MATERIAL FOR THIS TASK Start Marker

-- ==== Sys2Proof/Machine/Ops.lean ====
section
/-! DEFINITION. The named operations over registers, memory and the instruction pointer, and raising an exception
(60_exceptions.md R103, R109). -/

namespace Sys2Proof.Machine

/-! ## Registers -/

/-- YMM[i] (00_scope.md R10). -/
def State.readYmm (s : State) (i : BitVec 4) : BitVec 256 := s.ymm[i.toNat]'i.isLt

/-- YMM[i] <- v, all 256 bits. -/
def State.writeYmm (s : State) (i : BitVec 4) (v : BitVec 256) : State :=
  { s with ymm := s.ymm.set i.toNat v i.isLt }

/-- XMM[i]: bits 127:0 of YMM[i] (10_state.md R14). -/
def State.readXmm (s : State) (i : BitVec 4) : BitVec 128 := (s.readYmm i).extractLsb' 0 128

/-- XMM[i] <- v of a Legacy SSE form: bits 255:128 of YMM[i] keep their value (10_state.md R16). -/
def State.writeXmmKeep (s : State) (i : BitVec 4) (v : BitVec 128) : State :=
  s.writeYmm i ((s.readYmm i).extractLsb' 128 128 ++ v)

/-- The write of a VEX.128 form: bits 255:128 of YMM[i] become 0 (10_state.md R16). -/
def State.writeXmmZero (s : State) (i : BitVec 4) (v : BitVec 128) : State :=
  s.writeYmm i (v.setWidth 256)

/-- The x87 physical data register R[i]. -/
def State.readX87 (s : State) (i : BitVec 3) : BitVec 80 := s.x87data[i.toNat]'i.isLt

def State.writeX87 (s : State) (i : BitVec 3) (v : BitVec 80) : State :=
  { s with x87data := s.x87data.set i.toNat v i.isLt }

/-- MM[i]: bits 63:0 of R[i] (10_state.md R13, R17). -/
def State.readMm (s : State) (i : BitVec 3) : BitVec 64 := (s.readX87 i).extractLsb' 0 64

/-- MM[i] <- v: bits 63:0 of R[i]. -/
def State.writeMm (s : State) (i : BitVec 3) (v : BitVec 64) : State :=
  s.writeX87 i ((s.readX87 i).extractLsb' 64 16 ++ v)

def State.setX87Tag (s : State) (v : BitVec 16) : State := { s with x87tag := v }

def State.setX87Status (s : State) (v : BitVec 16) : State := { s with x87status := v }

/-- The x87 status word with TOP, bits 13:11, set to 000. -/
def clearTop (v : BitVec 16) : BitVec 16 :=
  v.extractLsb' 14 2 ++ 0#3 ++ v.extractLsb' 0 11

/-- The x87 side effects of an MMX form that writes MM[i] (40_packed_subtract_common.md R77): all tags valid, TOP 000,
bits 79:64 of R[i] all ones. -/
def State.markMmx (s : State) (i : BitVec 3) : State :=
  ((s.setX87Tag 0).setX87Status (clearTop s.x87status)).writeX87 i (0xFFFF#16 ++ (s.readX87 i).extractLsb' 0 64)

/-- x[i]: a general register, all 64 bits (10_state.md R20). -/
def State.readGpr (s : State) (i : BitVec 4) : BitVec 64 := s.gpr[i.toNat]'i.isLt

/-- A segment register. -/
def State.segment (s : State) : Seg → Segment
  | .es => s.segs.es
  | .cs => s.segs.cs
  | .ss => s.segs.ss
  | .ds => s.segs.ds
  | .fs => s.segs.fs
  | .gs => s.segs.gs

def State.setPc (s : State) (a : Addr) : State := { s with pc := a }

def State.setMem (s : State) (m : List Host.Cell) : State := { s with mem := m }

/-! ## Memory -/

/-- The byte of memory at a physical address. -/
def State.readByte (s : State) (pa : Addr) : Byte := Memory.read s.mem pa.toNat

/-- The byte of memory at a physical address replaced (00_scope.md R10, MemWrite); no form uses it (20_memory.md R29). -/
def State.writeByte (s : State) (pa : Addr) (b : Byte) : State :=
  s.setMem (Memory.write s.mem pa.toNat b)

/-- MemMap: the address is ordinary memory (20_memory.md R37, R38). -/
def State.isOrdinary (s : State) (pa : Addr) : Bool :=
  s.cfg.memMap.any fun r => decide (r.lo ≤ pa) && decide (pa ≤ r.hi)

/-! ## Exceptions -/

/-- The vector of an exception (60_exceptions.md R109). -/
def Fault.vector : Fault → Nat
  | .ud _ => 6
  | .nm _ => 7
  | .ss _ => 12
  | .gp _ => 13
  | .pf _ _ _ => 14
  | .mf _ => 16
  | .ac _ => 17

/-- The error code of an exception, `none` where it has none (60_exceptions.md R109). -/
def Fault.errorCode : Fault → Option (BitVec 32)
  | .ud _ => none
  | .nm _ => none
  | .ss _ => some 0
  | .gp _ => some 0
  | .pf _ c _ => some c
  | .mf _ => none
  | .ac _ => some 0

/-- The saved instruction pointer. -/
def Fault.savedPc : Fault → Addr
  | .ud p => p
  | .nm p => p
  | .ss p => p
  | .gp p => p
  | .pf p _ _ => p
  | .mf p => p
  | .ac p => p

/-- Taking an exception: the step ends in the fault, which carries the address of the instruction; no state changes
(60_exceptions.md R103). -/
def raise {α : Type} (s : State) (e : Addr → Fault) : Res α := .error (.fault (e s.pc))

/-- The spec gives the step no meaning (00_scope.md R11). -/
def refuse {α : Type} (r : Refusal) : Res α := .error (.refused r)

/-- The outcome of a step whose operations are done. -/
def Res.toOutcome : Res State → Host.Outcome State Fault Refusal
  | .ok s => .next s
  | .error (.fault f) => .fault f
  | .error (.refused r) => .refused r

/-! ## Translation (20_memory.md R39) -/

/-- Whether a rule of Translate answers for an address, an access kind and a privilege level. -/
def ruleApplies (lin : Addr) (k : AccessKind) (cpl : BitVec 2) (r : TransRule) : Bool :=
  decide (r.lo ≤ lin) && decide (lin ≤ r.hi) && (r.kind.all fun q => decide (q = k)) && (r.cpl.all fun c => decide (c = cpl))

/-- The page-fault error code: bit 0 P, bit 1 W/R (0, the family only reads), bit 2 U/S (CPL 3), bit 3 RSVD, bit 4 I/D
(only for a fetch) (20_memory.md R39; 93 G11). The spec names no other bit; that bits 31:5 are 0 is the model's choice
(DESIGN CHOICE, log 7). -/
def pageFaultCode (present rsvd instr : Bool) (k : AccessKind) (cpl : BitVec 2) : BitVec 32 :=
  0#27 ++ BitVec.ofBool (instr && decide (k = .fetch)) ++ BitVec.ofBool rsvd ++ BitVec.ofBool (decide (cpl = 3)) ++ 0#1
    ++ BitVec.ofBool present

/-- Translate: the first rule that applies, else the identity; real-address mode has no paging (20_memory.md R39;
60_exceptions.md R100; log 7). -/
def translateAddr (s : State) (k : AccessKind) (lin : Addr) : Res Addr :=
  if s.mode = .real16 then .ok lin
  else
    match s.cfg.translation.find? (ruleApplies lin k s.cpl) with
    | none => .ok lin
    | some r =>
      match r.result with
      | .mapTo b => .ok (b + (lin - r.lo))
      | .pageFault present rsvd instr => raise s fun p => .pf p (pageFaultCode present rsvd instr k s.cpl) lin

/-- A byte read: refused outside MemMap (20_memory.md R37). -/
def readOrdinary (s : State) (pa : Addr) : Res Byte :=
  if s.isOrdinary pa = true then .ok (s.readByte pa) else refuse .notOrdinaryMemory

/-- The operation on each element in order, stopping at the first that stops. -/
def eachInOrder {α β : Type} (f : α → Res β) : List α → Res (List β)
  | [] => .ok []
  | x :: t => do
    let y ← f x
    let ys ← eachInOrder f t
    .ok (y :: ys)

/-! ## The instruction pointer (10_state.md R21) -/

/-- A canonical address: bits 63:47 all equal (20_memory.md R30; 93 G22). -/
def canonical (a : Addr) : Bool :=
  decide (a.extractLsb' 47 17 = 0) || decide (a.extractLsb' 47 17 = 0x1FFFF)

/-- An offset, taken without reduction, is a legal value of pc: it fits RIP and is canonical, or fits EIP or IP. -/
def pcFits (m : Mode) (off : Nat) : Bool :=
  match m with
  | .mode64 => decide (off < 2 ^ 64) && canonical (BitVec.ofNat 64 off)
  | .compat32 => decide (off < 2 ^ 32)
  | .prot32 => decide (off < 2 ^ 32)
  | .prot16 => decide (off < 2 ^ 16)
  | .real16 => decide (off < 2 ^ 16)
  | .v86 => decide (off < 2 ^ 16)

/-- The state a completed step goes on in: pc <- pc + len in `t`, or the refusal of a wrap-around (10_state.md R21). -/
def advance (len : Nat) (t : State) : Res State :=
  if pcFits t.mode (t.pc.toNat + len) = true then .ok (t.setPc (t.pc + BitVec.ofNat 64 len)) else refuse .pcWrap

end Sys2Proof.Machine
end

MATERIAL FOR THIS TASK End Marker

→ **TASK DIRECTIONS**
Check every line of the data for the string "segs". Give the number of lines that have it, and only that.

→ **RESPONSE AREA**
6